───── Task data ─────

-- ==== Sys2Proof/Machine/Control.lean ====
section
/-! DEFINITION. Special registers (R75, R76, R134, R135), branches, calls, JOIN, DEFER, the loop stack, EXIT and
YLD (R136 to R154), and the events of issue: clause entry (R128, R168), results (R51 to R55), releases (R143 to
R149), overruns (R153). -/

namespace Sys2Proof.Machine

open Sys2Proof

/-! ### Special registers -/

/-- SLDEPTHREG (R375). -/
def Slate.depthWord (x : Slate) : Nat := x.inmem % 2 ^ 28 * 2 ^ 28 + (x.chip.length + x.inmem) % 2 ^ 28

/-- The words that LSTK0 to LSTK3 name (R147). -/
def Group.lstk (g : Group) (i : Nat) : Word := if g.inTrap then g.saved.getD i 0 else (loopWords g.loops).getD i 0

/-- The value of a special register (R75) in a lane. -/
def specialReg (s : State) (c : Cur) (lane r : Nat) : Nat :=
  let l := c.g.lane lane
  let of := fun (f : Lane → Nat) => match l with
    | some l => f l
    | none => 0
  match r with
  | 0 => lane
  | 1 => c.width
  | 2 => c.g.grp
  | 3 => c.g.role
  | 4 => c.t.coord.1
  | 5 => c.t.coord.2.1
  | 6 => c.t.coord.2.2
  | 7 => c.t.core % 8
  | 8 => c.t.core / 8 % 8
  | 9 => dieOf c.t.core
  | 10 => s.devno.toNat
  | 11 => s.time.toNat
  | 12 => c.n.hdr.toNat
  | 13 => (c.g.lstk 0).toNat
  | 14 => (c.g.lstk 1).toNat
  | 15 => (c.g.lstk 2).toNat
  | 16 => (c.g.lstk 3).toNat
  | 17 => c.g.traph.toNat
  | 18 => c.g.tcause.toNat
  | 19 => of (fun l => l.tpc.toNat)
  | 20 => of (fun l => l.ttag.toNat)
  | 21 => c.g.ssyn.toNat
  | 22 => c.g.sunit.toNat
  | 23 => c.g.stilex.toNat
  | 24 => c.g.stiley.toNat
  | 25 => c.g.stilek.toNat
  | 26 => of (fun l => l.faultva.toNat)
  | 27 => c.g.slate.depthWord
  | 28 => of Lane.depth
  | 29 => (rngKey s c.t.ctx).toNat
  | 30 => c.g.ylddl
  | 31 => c.g.nstat.toNat
  | _ => segBase s c.t

/-- SRD (R134). -/
def execSrd (h : Head) (scalar : Bool) (vd : BitVec 8) (reg : BitVec 6) (s : State) :
    Host.Outcome State Fault Refusal :=
  let r := reg.toNat
  onCur s fun c =>
    if scalar then
      finish (c.mod s (fun g => g.setS vd.toNat (BitVec.ofNat 64 (specialReg s c 0 r)))) c h
    else if !c.vOk vd.toNat (sregWide reg) then wordFault s c .illegalOperand
    else fixedDone s c h ((lanesOf (c.active h)).flatMap fun i =>
      putV (sregWide reg) vd.toNat i (specialReg s c i r) (tagResult h.rule [] false (oldTag c.g (sregWide reg) vd.toNat i)))

/-- SWR's operand in a lane (R135): constants and the lane index are 32 bits, sign-extended for a 64-bit
register. -/
def swrValue (g : Group) (wide : Bool) (a : Src) (lane : Nat) : Word :=
  match a with
  | .v r => if wide then g.vreg (r.toNat + 1) lane ++ g.vreg r.toNat lane else (g.vreg r.toNat lane).setWidth 64
  | .s r => if wide then g.sreg r.toNat else ((g.sreg r.toNat).setWidth 32).setWidth 64
  | a =>
    let x : Lane32 := BitVec.ofNat 32 (readSrc g .i32 a lane)
    if wide then x.signExtend 64 else x.setWidth 64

─────

-- Problem to work on --
Transcribe each entry verbatim, leaving none out.

-- Output below --
-- ==== Sys2Proof/Machine/Control.lean ====
section
/-! DEFINITION. Special registers (R75, R76, R134, R135), branches, calls, JOIN, DEFER, the loop stack, EXIT and
YLD (R136 to R154), and the events of issue: clause entry (R128, R168), results (R51 to R55), releases (R143 to
R149), overruns (R153). -/

namespace Sys2Proof.Machine

open Sys2Proof

/-! ### Special registers -/

/-- SLDEPTHREG (R375). -/
def Slate.depthWord (x : Slate) : Nat := x.inmem % 2 ^ 28 * 2 ^ 28 + (x.chip.length + x.inmem) % 2 ^ 28

/-- The words that LSTK0 to LSTK3 name (R147). -/
def Group.lstk (g : Group) (i : Nat) : Word := if g.inTrap then g.saved.getD i 0 else (loopWords g.loops).getD i 0

/-- The value of a special register (R75) in a lane. -/
def specialReg (s : State) (c : Cur) (lane r : Nat) : Nat :=
  let l := c.g.lane lane
  let of := fun (f : Lane → Nat) => match l with
    | some l => f l
    | none => 0
  match r with
  | 0 => lane
  | 1 => c.width
  | 2 => c.g.grp
  | 3 => c.g.role
  | 4 => c.t.coord.1
  | 5 => c.t.coord.2.1
  | 6 => c.t.coord.2.2
  | 7 => c.t.core % 8
  | 8 => c.t.core / 8 % 8
  | 9 => dieOf c.t.core
  | 10 => s.devno.toNat
  | 11 => s.time.toNat
  | 12 => c.n.hdr.toNat
  | 13 => (c.g.lstk 0).toNat
  | 14 => (c.g.lstk 1).toNat
  | 15 => (c.g.lstk 2).toNat
  | 16 => (c.g.lstk 3).toNat
  | 17 => c.g.traph.toNat
  | 18 => c.g.tcause.toNat
  | 19 => of (fun l => l.tpc.toNat)
  | 20 => of (fun l => l.ttag.toNat)
  | 21 => c.g.ssyn.toNat
  | 22 => c.g.sunit.toNat
  | 23 => c.g.stilex.toNat
  | 24 => c.g.stiley.toNat
  | 25 => c.g.stilek.toNat
  | 26 => of (fun l => l.faultva.toNat)
  | 27 => c.g.slate.depthWord
  | 28 => of Lane.depth
  | 29 => (rngKey s c.t.ctx).toNat
  | 30 => c.g.ylddl
  | 31 => c.g.nstat.toNat
  | _ => segBase s c.t

/-- SRD (R134). -/
def execSrd (h : Head) (scalar : Bool) (vd : BitVec 8) (reg : BitVec 6) (s : State) :
    Host.Outcome State Fault Refusal :=
  let r := reg.toNat
  onCur s fun c =>
    if scalar then
      finish (c.mod s (fun g => g.setS vd.toNat (BitVec.ofNat 64 (specialReg s c 0 r)))) c h
    else if !c.vOk vd.toNat (sregWide reg) then wordFault s c .illegalOperand
    else fixedDone s c h ((lanesOf (c.active h)).flatMap fun i =>
      putV (sregWide reg) vd.toNat i (specialReg s c i r) (tagResult h.rule [] false (oldTag c.g (sregWide reg) vd.toNat i)))

/-- SWR's operand in a lane (R135): constants and the lane index are 32 bits, sign-extended for a 64-bit
register. -/
def swrValue (g : Group) (wide : Bool) (a : Src) (lane : Nat) : Word :=
  match a with
  | .v r => if wide then g.vreg (r.toNat + 1) lane ++ g.vreg r.toNat lane else (g.vreg r.toNat lane).setWidth 64
  | .s r => if wide then g.sreg r.toNat else ((g.sreg r.toNat).setWidth 32).setWidth 64
  | a =>
    let x : Lane32 := BitVec.ofNat 32 (readSrc g .i32 a lane)
    if wide then x.signExtend 64 else x.setWidth 64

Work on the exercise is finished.